Some people believe that it should be that easy, from day one, in their languages.
But! That tool is only a going concern only since there were a lot of standardized modules to begin with, which made it worth ActiveState's time to devote the extra effort write a layer on top of CPAN.
Obviously, one shouldn't have to rely on a for-profit company to write a tool like ppm. But the cost-benefit problem is the same. Make it easy for there to be multiple front-ends!
RT Ticketing
(Score:1)( http://brock-family.org/gavin/ )
Pity the search.cpan.org web interface changed about a week after RT was released. Still the blue and white is nostalgic.
One thing though - looks like ther SSL certificate for rt.cpan.org has expired on November 7th.
Gavin
Source Code
(Score:2)( http://2shortplanks.com/ | Last Journal: 2004.10.07 7:32 )
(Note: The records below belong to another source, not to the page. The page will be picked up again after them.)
-- ==== Sys2Proof/Config.lean ====
section
/-! DEFINITION. What an implementation fixes and what the manual leaves open: uninterpreted constants with no body. A
statement about one of them holds for every function it could be. -/

namespace Sys2Proof.Config

/-- Free value (log 2): how long something whose time the manual leaves open takes: an arrival, an acknowledgement, a
drain, a walk, a router step (R119, R430). The argument is the counter State.free. Bounds the manual states are kept
where it is used. -/
opaque delay : Nat → Nat
/-- Free value (log 2): which of several outcomes the manual allows is taken, as the version a read returns (R279). -/
opaque choice : Nat → Nat
/-- Free value (log 4): the reading in whole degrees of the sensor of a Hall at a microsecond of device time (R250). -/
opaque sensor : Nat → Nat → BitVec 8
/-- Free value (log 4): the module's input power in W over a 5 microsecond interval (R429). -/
opaque power : Nat → Nat
/-- Free value (log 4): the physical changes that strike gallery words and off-die lines before a moment of device time (R262, R357), by
the counter State.free: an address in the word or line, and the stored bits that change. For a line bits 511:0 are its cipher text and bits 575:512
its check field; for a word bits 38:0 are its bits and check bits. -/
opaque strikes : Nat → List (Nat × BitVec 576)
/-- Free value (log 4): whether the checker finds a difference (R337), by the counter State.free. -/
opaque upset : Nat → Bool
/-- Free value (log 4): whether the Usher core of a plinth works at a nanosecond of device time (R258, R259). -/
opaque usherWorks : Nat → Nat → Bool
/-- Free value (log 5): the device's random generator (R425). -/
opaque random : Nat → Nat → Bytes
/-- Free value (log 5): the key material with a number, drawn from the device's random generator (R425): two AES-256 keys and the integrity
key, 96 bytes. -/
opaque keyMaterial : Nat → Bytes
/-- Free value (log 5): the firmware image that the Usher core's ROM reads at reset (R421). -/
opaque firmware : Bytes
/-- Free value (log 5): a further measurement that the firmware makes of itself at a moment, a SHAKE256 digest (R421), by the counter State.free. -/
opaque measured : Nat → Option Bytes
/-- Free value (log 5): the digest of the vendor key, fused at MANUFACTURE (R421). -/
opaque vendorDigest : Bytes
/-- Free value (log 5): the identity public key of the module whose key has a digest (R424). -/
opaque peerKey : Bytes → Bytes
/-- Free value (log 5): the seeds of the device identity key pair of SLH-DSA, derived at MANUFACTURE from the device secret (R423): two secret
ones and the public one, 96 bytes. -/
opaque identitySeeds : Bytes
/-- Free value (log 6): what the manual states no value for, by the counter State.free. -/
opaque value : Nat → BitVec 64

end Sys2Proof.Config
end

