-- ==== Sys2Proof/Machine/Sparse.lean ====
section
/-! DEFINITION. Sparse tables in one canonical form: keys strictly rising, no entry zero. Memory (R7, R35) is the table of
bytes; the other large stores of a Hall use the same form. -/

namespace Sys2Proof.Machine

/-- What a key reads: its entry, or zero when it is not listed. -/
def sget {w : Nat} : SMap w → Nat → BitVec w
  | [], _ => 0
  | (a, v) :: t, k => if a = k then v else sget t k

/-- Write one key. Writing zero removes its entries, so equal tables are equal lists; whatever the table, the key then reads
as written and every other key as before. -/
def sset {w : Nat} : SMap w → Nat → BitVec w → SMap w
  | [], k, v => if v = 0 then [] else [(k, v)]
  | (a, x) :: t, k, v =>
    if a < k then (a, x) :: sset t k v
    else if v = 0 then ((a, x) :: t).filter fun c => c.1 != k
    else if a = k then (k, v) :: t
    else (k, v) :: (a, x) :: t

/-- Write a list of cells in order. -/
def ssetAll {w : Nat} (m : SMap w) (cs : List (Nat × BitVec w)) : SMap w := cs.foldl (fun m c => sset m c.1 c.2) m

/-- Keep the entries whose key passes a test. -/
def sfilter {w : Nat} (p : Nat → Bool) (m : SMap w) : SMap w := m.filter fun c => p c.1

/-- The canonical form. -/
def swf {w : Nat} : SMap w → Bool
  | [] => true
  | (a, v) :: t => v != 0 && (t.all fun c => a < c.1) && swf t

/-- Memory: what an unlisted address reads is 0, the value that wiping leaves (R264, R425). -/
abbrev Memory := List Host.Cell

/-- One byte of memory. -/
def Memory.byte (m : Memory) (a : Nat) : Byte := sget (w := 8) m a
/-- Write cells to memory. -/
def Memory.write (m : Memory) (cs : List Host.Cell) : Memory := ssetAll (w := 8) m cs
/-- The canonical form of a memory. -/
def Memory.wf (m : Memory) : Bool := swf (w := 8) m

/-- A little-endian value of bytes (R7). -/
def leNat : Bytes → Nat
  | [] => 0
  | b :: t => b.toNat + 256 * leNat t

/-- The n bytes of a value, lowest first (R7). -/
def leBytes : Nat → Nat → Bytes
  | 0, _ => []
  | n + 1, v => BitVec.ofNat 8 v :: leBytes n (v / 256)

/-- Zero bytes. -/
def zeros (n : Nat) : Bytes := List.replicate n 0
/-- Bytes cut or filled with zeros to a length. -/
def fitTo (n : Nat) (bs : Bytes) : Bytes := bs.take n ++ zeros (n - bs.length)

/-- Cells of a run of bytes from an address. -/
def cellsAt (a : Nat) (bs : Bytes) : List Host.Cell := bs.mapIdx fun i b => (a + i, b)

/-- The addresses of a run. -/
def runFrom (a n : Nat) : List Nat := (List.range n).map (a + ·)

end Sys2Proof.Machine
end

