-- ==== Sys2Proof/Decode.lean ====
section
/-! DEFINITION. The decoder of syllables (R38 to R53, R64 to R68) and, after it, the encoder, from the same tables. -/

namespace Sys2Proof

/-- Operand format F.RRR (R45). -/
structure RRR where
  d : BitVec 6
  a : BitVec 6
  b : BitVec 6
  c : BitVec 6
  fn : BitVec 16
  deriving DecidableEq, Repr

/-- Operand format F.RRI (R45). -/
structure RRI where
  d : BitVec 6
  a : BitVec 6
  imm : BitVec 28
  deriving DecidableEq, Repr

/-- Operand format F.RI (R45). -/
structure RIF where
  d : BitVec 6
  imm : BitVec 34
  deriving DecidableEq, Repr

/-- Operand format F.MEM (R45, R46). -/
structure MemF where
  d : BitVec 6
  base : BitVec 6
  off : BitVec 16
  land : BitVec 12
  deriving DecidableEq, Repr

/-- Operand format F.VEC (R45, R152). -/
structure VecF where
  d : BitVec 6
  a : BitVec 6
  b : BitVec 6
  k : BitVec 3
  ty : BitVec 3
  fn : BitVec 16
  deriving DecidableEq, Repr

/-- Operand format F.SYS (R45). -/
structure SysF where
  d : BitVec 6
  a : BitVec 6
  b : BitVec 6
  x : BitVec 6
  imm : BitVec 16
  deriving DecidableEq, Repr

/-- Operand format F.PB (R45). -/
structure PbF where
  b : BitVec 2
  off : BitVec 38
  deriving DecidableEq, Repr

/-- Operand format F.MAT (R48). -/
structure MatF where
  arow : BitVec 9
  src : BitVec 6
  n : BitVec 7
  bank : BitVec 1
  ctl : BitVec 2
  sreg : BitVec 6
  ev : BitVec 5
  eve : BitVec 1
  k : BitVec 3
  deriving DecidableEq, Repr

/-- Fields of F.RRR. -/
def RRR.ofBits (x : BitVec 40) : RRR :=
  { d := x.extractLsb' 34 6, a := x.extractLsb' 28 6, b := x.extractLsb' 22 6, c := x.extractLsb' 16 6,
    fn := x.extractLsb' 0 16 }
/-- Fields of F.RRI. -/
def RRI.ofBits (x : BitVec 40) : RRI := { d := x.extractLsb' 34 6, a := x.extractLsb' 28 6, imm := x.extractLsb' 0 28 }
/-- Fields of F.RI. -/
def RIF.ofBits (x : BitVec 40) : RIF := { d := x.extractLsb' 34 6, imm := x.extractLsb' 0 34 }
/-- Fields of F.MEM. -/
def MemF.ofBits (x : BitVec 40) : MemF :=
  { d := x.extractLsb' 34 6, base := x.extractLsb' 28 6, off := x.extractLsb' 12 16, land := x.extractLsb' 0 12 }
/-- Fields of F.VEC. -/
def VecF.ofBits (x : BitVec 40) : VecF :=
  { d := x.extractLsb' 34 6, a := x.extractLsb' 28 6, b := x.extractLsb' 22 6, k := x.extractLsb' 19 3,
    ty := x.extractLsb' 16 3, fn := x.extractLsb' 0 16 }
/-- Fields of F.SYS. -/
def SysF.ofBits (x : BitVec 40) : SysF :=
  { d := x.extractLsb' 34 6, a := x.extractLsb' 28 6, b := x.extractLsb' 22 6, x := x.extractLsb' 16 6,
    imm := x.extractLsb' 0 16 }
/-- Fields of F.PB. -/
def PbF.ofBits (x : BitVec 40) : PbF := { b := x.extractLsb' 38 2, off := x.extractLsb' 0 38 }
/-- Fields of F.MAT. -/
def MatF.ofBits (x : BitVec 40) : MatF :=
  { arow := x.extractLsb' 31 9, src := x.extractLsb' 25 6, n := x.extractLsb' 18 7, bank := x.extractLsb' 17 1,
    ctl := x.extractLsb' 15 2, sreg := x.extractLsb' 9 6, ev := x.extractLsb' 4 5, eve := x.extractLsb' 3 1,
    k := x.extractLsb' 0 3 }

/-- A one-bit field as a Bool. -/
def flag (b : BitVec 1) : Bool := b == 1#1

/-- The control bits (R38). -/
def Ctl.ofBits (x : BitVec 12) : Ctl :=
  { gn := flag (x.extractLsb' 11 1), gp := x.extractLsb' 8 3, stall := x.extractLsb' 5 3, pl := flag (x.extractLsb' 4 1),
    pr := flag (x.extractLsb' 3 1), wl := flag (x.extractLsb' 2 1), wr := flag (x.extractLsb' 1 1),
    sync := flag (x.extractLsb' 0 1) }
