/-- The lines of an access are counted (R416). -/
def State.touchAll (s : State) (p : PartId) (ps : List Nat) : State := (dedup (ps.map (· / 64))).foldl (fun s l => s.touch p l) s

/-- An access of a partition would report a hot sector for which the event queue has no room: its agent waits (R400, R416). -/
def State.mustReport (s : State) (p : PartId) (ps : List Nat) : Bool :=
  (s.part p).migcfg.getLsbD 16 && (s.part p).mode.getLsbD 1 &&
    let n := ((s.touchAll p ps).part p).evq.length
    256 < n && (s.part p).evq.length < n

/-- The event queue of a partition takes another event (R400). -/
def State.evRoom (s : State) (p : PartId) : Bool := (s.part p).evq.length < 256

/-! Data faults (R121, R254, R262, R263, R357). -/

/-- What an access meets at its home: EXPIRED, a gallery word that cannot be corrected, an off-die line rejected. -/
inductive DataFault where | expired | word | line
  deriving DecidableEq, Repr

/-- The engine code of a data fault (R204). -/
def DataFault.code : DataFault → Nat
  | .expired => 4 | .word => 1 | .line => 2

/-- The cause that a data fault raises on a strand. -/
def DataFault.cause : DataFault → Cause
  | .expired => .EXPIRED | .word => .INTEGRITY | .line => .INTEGRITY

/-- The number of the keys of a line (R425): those of the partition that owns its pseudo-channel group, or in the undercroft those under which it
was written; 0 for a line that no partition has written. -/
def State.keyOf (s : State) (line : Nat) : Nat :=
  match spaceOf (64 * line) with
  | .hbm =>
    match (List.range 16).find? fun p => (s.part (BitVec.ofNat 4 p)).hbm.getLsbD (64 * line / 0x180000000) with
    | some p => s.partKeys[p]?.getD 0
    | none => 0
  | .undercroft => (sget s.lineKeys line).toNat
  | .gallery _ => 0 | .control _ _ => 0 | .reduce => 0 | .fabric _ _ => 0 | .hole => 0

/-- A line of the module's one copy of a weight set, which serves every partition that shares it (R418). -/
def State.inWeightSet (s : State) (line : Nat) : Bool :=
  s.wsets.toList.any fun d => d.state != 0 && d.ubase.toNat ≤ 64 * line && 64 * line < d.ubase.toNat + (d.len - d.hlen).toNat

/-- A line of the undercroft that stands under the keys of another partition (R357), but for those of a weight set that partitions share
(DEDUCED, log 42). -/
def State.otherKey (s : State) (p : PartId) (line : Nat) : Bool :=
  match spaceOf (64 * line) with
  | .undercroft => s.keyOf line != 0 && s.keyOf line != s.partKeys[p.toNat]'p.isLt && !s.inWeightSet line
  | .hbm => false | .gallery _ => false | .control _ _ => false | .reduce => false | .fabric _ _ => false | .hole => false

/-- A read for a partition of the word or line of one address: its row group's validity, poison, and the physical change that the read
finds. A corrected off-die line is written back; a gallery word keeps its change until it is refreshed or written (R262, R357). -/
def State.sense (s : State) (p : PartId) (a : Nat) : Option DataFault × State :=
  match rowGroupOf a with
  | some g =>
    let w := a / 4
    if !(s.rowGroup g).valid then (some .expired, s)
    else if s.poison.contains (4 * w) then (some .word, s)
    else if s.flaws.contains (4 * w) then (none, s.onHall (BitVec.ofNat 8 (g / 16384)) fun H => { H with corrected := H.corrected + 1 })
    else (none, s)
  | none =>
    if offDie a then
      let l := a / 64
      if s.bad.contains (64 * l) || s.otherKey p l then (some .line, s)
      else if s.flaws.contains (64 * l) then (none, { s with corrections := s.corrections + 1, flaws := s.flaws.filter (· != 64 * l) })
      else (none, s)
    else (none, s)

/-- Read the check bits of the words and lines of an access for a partition: the first that fails. -/
def State.senseUnits (p : PartId) : List Nat → State → Option (Nat × DataFault) × State
  | [], s => (none, s)
  | u :: rest, s =>
    match s.sense p u with
    | (some f, s) => (some (u, f), s)
    | (none, s) => State.senseUnits p rest s

/-- An access reads these bytes at their home: the first failing word or line, each unit read once (R262, R357, R416). -/
def State.senseRead (s : State) (p : PartId) (ps : List Nat) : Option (Nat × DataFault) × State :=
  State.senseUnits p (dedup (ps.map unitOf)) (s.touchAll p ps)

/-! Writing at the home (R273). -/

/-- Who writes: the version's agent and place, its scope, its publication, its number among a strand's stores. -/
structure Writer where
  agent : Agent
  hall : HallId
  asid : Asid
  part : PartId
  scope : Scope
  pub : Option Nat
  num : Nat
  rmw : Bool
  rel : Bool
  clock : Clock
  host : Bool
  alone : Bool := false
  deriving DecidableEq, Repr

/-- What the device keeps of a context that it keeps nothing of. -/
def Ctx.none (asid : Asid) : Ctx :=
  { asid := asid, notices := 0, freezing := .none, frozen := false, tracking := false, bitmap := 0, bitmapBy := 0,
    dirty := [] }

/-- What the device keeps of a context. -/
def State.ctx (s : State) (asid : Asid) : Ctx :=
  match s.ctxs.find? fun c => c.asid == asid with | some c => c | .none => .none asid

/-- Change what the device keeps of a context. -/
def State.onCtx (s : State) (asid : Asid) (f : Ctx → Ctx) : State :=
  if s.ctxs.any fun c => c.asid == asid then { s with ctxs := s.ctxs.map fun c => if c.asid = asid then f c else c }
  else { s with ctxs := s.ctxs ++ [f (.none asid)] }

/-- A write on behalf of a context sets the dirty bit of its page (R229, R331). -/
def State.markDirty (s : State) (asid : Asid) (a : Nat) : State :=
  if (s.ctx asid).tracking && offDie a && !(s.ctx asid).dirty.contains (bitOf 19 a) then
    s.onCtx asid fun c => { c with dirty := c.dirty ++ [bitOf 19 a] }
  else s

/-- One line is written by an agent: its key where it lies in the undercroft, the counter and the dirty bit as well. -/
def State.writeLine (s : State) (w : Writer) (line : Nat) (cs : List Host.Cell) : State :=
  let s := s.putLine line cs
    { id := 0, line := line, cells := [], olds := [], home := true, agent := w.agent, hall := w.hall, asid := w.asid, scope := w.scope, pub := w.pub
      num := w.num, rmw := w.rmw, rel := w.rel, clock := w.clock, fab := (s.part w.part).fabGroup, alone := w.alone }
  let key : Word := BitVec.ofNat 64 (s.partKeys[w.part.toNat]'w.part.isLt)
  let s := { s with lineKeys := if spaceOf (64 * line) = .undercroft then sset s.lineKeys line key else s.lineKeys }
  if w.host then s else (s.touch w.part line).markDirty w.asid (64 * line)

/-- Bytes are written at their home, a version for each line (R273, R274). -/
def State.writeHome (s : State) (w : Writer) (cs : List Host.Cell) : State :=
  (dedup (cs.map (·.1 / 64))).foldl (fun s l => s.writeLine w l (cs.filter fun c => c.1 / 64 == l)) s

/-- A store of so many bytes reads the word or the line that it changes only in part (R124, R263, R357). -/
def subWord (n : Nat) : Bool := n < 4

/-- The checks at the home of a write by a strand or a router (R254, R263, R357): the fault, whether the write is still
made, and the poison that it leaves. -/
def State.senseWrite (s : State) (part : PartId) (ps : List Nat) (coversGroup : Bool) : Option (Nat × DataFault) × Bool × State :=
  match (if coversGroup then none else ps.find? fun a => match rowGroupOf a with
      | some g => !(s.rowGroup g).valid | none => false) with
  | some a => (some (a, .expired), false, s)
  | none =>
    if subWord ps.length then
      match State.senseUnits part (dedup (ps.map unitOf)) s with
      | (some (a, f), s) =>
        (some (a, f), (match f with | .word => true | .line => false | .expired => false), s)
      | (none, s) => (none, true, s)
    else (none, true, s)

/-- The bytes of a line at its home. -/
def State.lineBytes (s : State) (line : Nat) : Bytes := (runFrom (64 * line) 64).map (Memory.byte s.mem)

/-- A change of a line's stored bits that its check field does not show: its bytes are what the changed cipher text gives (R357). -/
def State.rebaseLine (s : State) (line : Nat) (m : BitVec 576) : State :=
  if m = 0 then s
  else
    let k := s.keyOf line
    { s with mem := Memory.write s.mem (cellsAt (64 * line) (plainLine k line (changed (cipherLine k line (s.lineBytes line)) m))) }

/-- A change strikes the stored bits of a word or line, on top of those that have changed before (R262, R357): one bit of a word, or what
the check field takes for one symbol of a line, is corrected when it is read; a line is rejected otherwise, and a word is as though poisoned (more than
two bits: log 4). -/
def State.strike (s : State) (x : Nat × BitVec 576) : State :=
  let u := unitOf x.1
  let old := if s.flaws.contains u || s.bad.contains u then (match s.changes.find? fun c => c.1 == u with | some c => c.2 | none => 0) else 0
  let m := old ^^^ x.2
  let set := fun (s : State) (flaw bad : Bool) (m : BitVec 576) =>
    { s with
      changes := s.changes.filter (fun (c : Nat × BitVec 576) => c.1 != u) ++ (if flaw || bad then [(u, m)] else [])
      flaws := s.flaws.filter (· != u) ++ (if flaw then [u] else [])
      bad := s.bad.filter (· != u) ++ (if bad then [u] else []) }
  if offDie u then
    match lineRead m with
    | .clean => set (s.rebaseLine (u / 64) m) false false 0
    | .fixed e => set (s.rebaseLine (u / 64) (m ^^^ e)) true false e
    | .rejected => set s false true m
  else if (rowGroupOf u).isSome then
    let n := bitsChanged m
    if n = 0 then set s false false 0 else if n = 1 then set s true false m else (set s false false 0).repoison u
  else s

/-- Physical changes strike words and lines (R262, R357). -/
def State.struck (s : State) (xs : List (Nat × BitVec 576)) : State := xs.foldl State.strike s

/-! Publications and renewals (R275 to R279). -/

/-- A place in the phase order (R278). -/
def State.nextPub (s : State) : Nat × State := (s.pubs + 1, { s with pubs := s.pubs + 1 })

/-- A strand as an agent. -/
def State.agentOf (s : State) (h : HallId) (st : Strand) : Agent :=
  match (s.hall h).slice with | some sl => .strand sl.id st | none => .strand 0 st

/-- A strand with its place. -/
def State.seatOf (s : State) (h : HallId) (st : Strand) : Seat :=
  { agent := s.agentOf h st, hall := h, fab := match (s.hall h).slice with | some sl => (s.part sl.part).fabGroup | none => 0 }

/-- An engine with its place, for a command of a partition. -/
def State.engineSeat (s : State) (h : HallId) (e : Engine) (p : PartId) : Seat := { agent := .engine h e, hall := h, fab := (s.part p).fabGroup }

/-- A publication enters a floor at a renewal (R278). -/
def entersFloor (x : Scope) (r : Seat) (clock : Clock) (bound : Nat) (v : Version) : Bool :=
  match v.pub with
  | none => false
  | some p =>
    covers x r v.seat && covers v.scope v.seat r &&
      ((match clock.get v.agent with | some n => p ≤ n | none => false) || (v.scope == x && p ≤ bound))

/-- What the observed writes that a renewal covers order before it (R277, Observation). -/
def observe (x : Scope) (r : Seat) (ids : List Nat) (hist : List Version) (c : Clock) : Clock :=
  hist.foldl (fun c v =>
    if ids.contains v.id && covers x r v.seat then
      let c := Clock.join c v.clock
      match v.pub, v.agent with
      | some p, a => c.up a p
      | none, .strand i st => if v.num = 0 then c else c.up (.stores i st) v.num
      | none, _ => c
    else c) c

/-- The versions that a renewal takes into a floor. -/
def renewedFloor (x : Scope) (r : Seat) (clock : Clock) (bound : Nat) (hist : List Version)
    (f : List (Nat × Nat)) : List (Nat × Nat) :=
  hist.foldl (fun f v => if entersFloor x r clock bound v then lineUp v.line v.id f else f) f

/-- The stores of a slice that a table of store numbers names enter a floor once they have drained, which counts as published at HALL (R275,
R285). -/
def heardFloor (id : Nat) (t : Seen) (hist : List Version) (f : List (Nat × Nat)) : List (Nat × Nat) :=
  hist.foldl (fun f v =>
    match v.agent with
    | .strand i st => if i = id ∧ v.num ≠ 0 ∧ v.num ≤ t.get st then lineUp v.line v.id f else f
    | _ => f) f

/-- A renewal of a strand at a scope now (R278): it stands in the phase order after every publication made so far. What the Hall's other strands
have published at HALL is in the phase order of a renewal at HALL; a wider renewal takes in, of their drained stores, those that happen before it. -/
def State.renew (s : State) (h : HallId) (st : Strand) (x : Scope) : State :=
  match x with
  | .strand => s
  | _ =>
    let W := (s.hall h).work
    let a := s.seatOf h st
    let id := (s.hall h).sliceId
    s.onStrand h st fun y =>
      let c := observe x a y.observed s.hist y.clock
      let heard := y.heard.join (c.storesOf id)
      let seen := if x = .hall then ring.foldl (fun (m : Seen) o => if o = st then m else m.up o (W.strand o).hallDone) y.seen else y.seen
      { y with clock := c, heard := heard, floor := heardFloor id heard s.hist (renewedFloor x a c s.pubs s.hist y.floor), seen := seen }
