/-- The layout table and the sections with their offsets. -/
def layout (secs : List Section) : Bytes × List (Nat × Section) :=
  let placed := placeSections (up64 (256 + 32 * secs.length)) secs
  (placed.flatMap fun e => leBytes 2 e.2.ty ++ zeros 2 ++ leBytes 4 e.2.owner ++ leBytes 8 e.1 ++ leBytes 8 e.2.len ++ zeros 8, placed)

/-- The total length of an image or a save area. -/
def layoutLen (secs : List Section) : Nat :=
  match (layout secs).2.getLast? with | some e => up64 (e.1 + e.2.len) | none => up64 (256 + 32 * secs.length)

/-- What the header of an image says of its capture. -/
structure Capture where
  asid : Asid
  part : PartId
  nhall : Nat
  nslice : Nat
  time : Nat
  dirty : Word
  deriving DecidableEq, Repr

/-- The first 64 bytes of a header (R325). -/
def headerBytes (c : Capture) (nsec len : Nat) : Bytes :=
  [0x4E, 0x45, 0x4C, 0x49, 0x4D, 0x41, 0x47, 0x45] ++ leBytes 2 1 ++ leBytes 2 256 ++ leBytes 4 nsec ++ leBytes 8 0x00010003 ++ leBytes 8 len ++
    leBytes 2 c.asid.toNat ++ [c.part.setWidth 8, BitVec.ofNat 8 c.nhall] ++ leBytes 4 c.nslice ++ leBytes 8 c.time ++ leBytes 8 c.dirty.toNat ++ zeros 8

/-- The pieces of a save area: offsets with the bytes written there. -/
def areaPieces (c : Capture) (secs : List Section) : List (Nat × Bytes) :=
  let l := layout secs
  (0, fitTo 256 (headerBytes c secs.length (layoutLen secs))) :: (256, l.1) :: l.2.map fun e => (e.1, e.2.bytes)

/-- An image's plain bytes from offset 256 on. -/
def imageBody (secs : List Section) : Bytes :=
  let l := layout secs
  let fill := fun (acc : Bytes) (e : Nat × Section) => acc ++ zeros (e.1 - 256 - acc.length) ++ fitTo e.2.len e.2.bytes
  fitTo (layoutLen secs - 256) (l.2.foldl fill l.1)

/-- The sections of an image: its table and the bytes that it names. -/
def sectionsOf (img : Bytes) : List Section :=
  (List.range (fieldAt img 12 4)).map fun i =>
    let e := (img.drop (256 + 32 * i)).take 32
    { ty := fieldAt e 0 2, owner := fieldAt e 4 4, len := fieldAt e 16 8, bytes := (img.drop (fieldAt e 8 8)).take (fieldAt e 16 8) }

/-- The bytes of a section of a type and an owner, none when the image has none. -/
def sectionAt (secs : List Section) (ty owner : Nat) : Bytes :=
  match secs.find? fun x => x.ty == ty && x.owner == owner with | some x => x.bytes | none => []

end Sys2Proof.Machine
end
I'd love to have a look at the source code for PAUSE and the other systems. Is it on the CPAN somewhere, or somewhere else online?
There's also CTAN
(Score:1)The Comprehensive TeX Archive Network [ctan.org]. For some reason I've always thought that CTAN preceeded CPAN, but I'm not really sure which one was there first. Like CPAN, CTAN was conceived as a FTP-based service and then the web came and people moved on and you know the rest. Since I use both CTAN and CPAN on a regular basis, sometimes I find myself wishing CTAN to be more CPAN-like. The CTAN Catalog is superb, but I think the killer CPAN feature is the ability to browse the documentation in a nice easy to read format. (La)TeX packages have great documentation, but you sort of requiere a DVI or PS viewer, which aren't really documentation browsing tools (cut and pasting code is hard or impossible).
Thank you for bringing CPAN to life, it's just wonderful.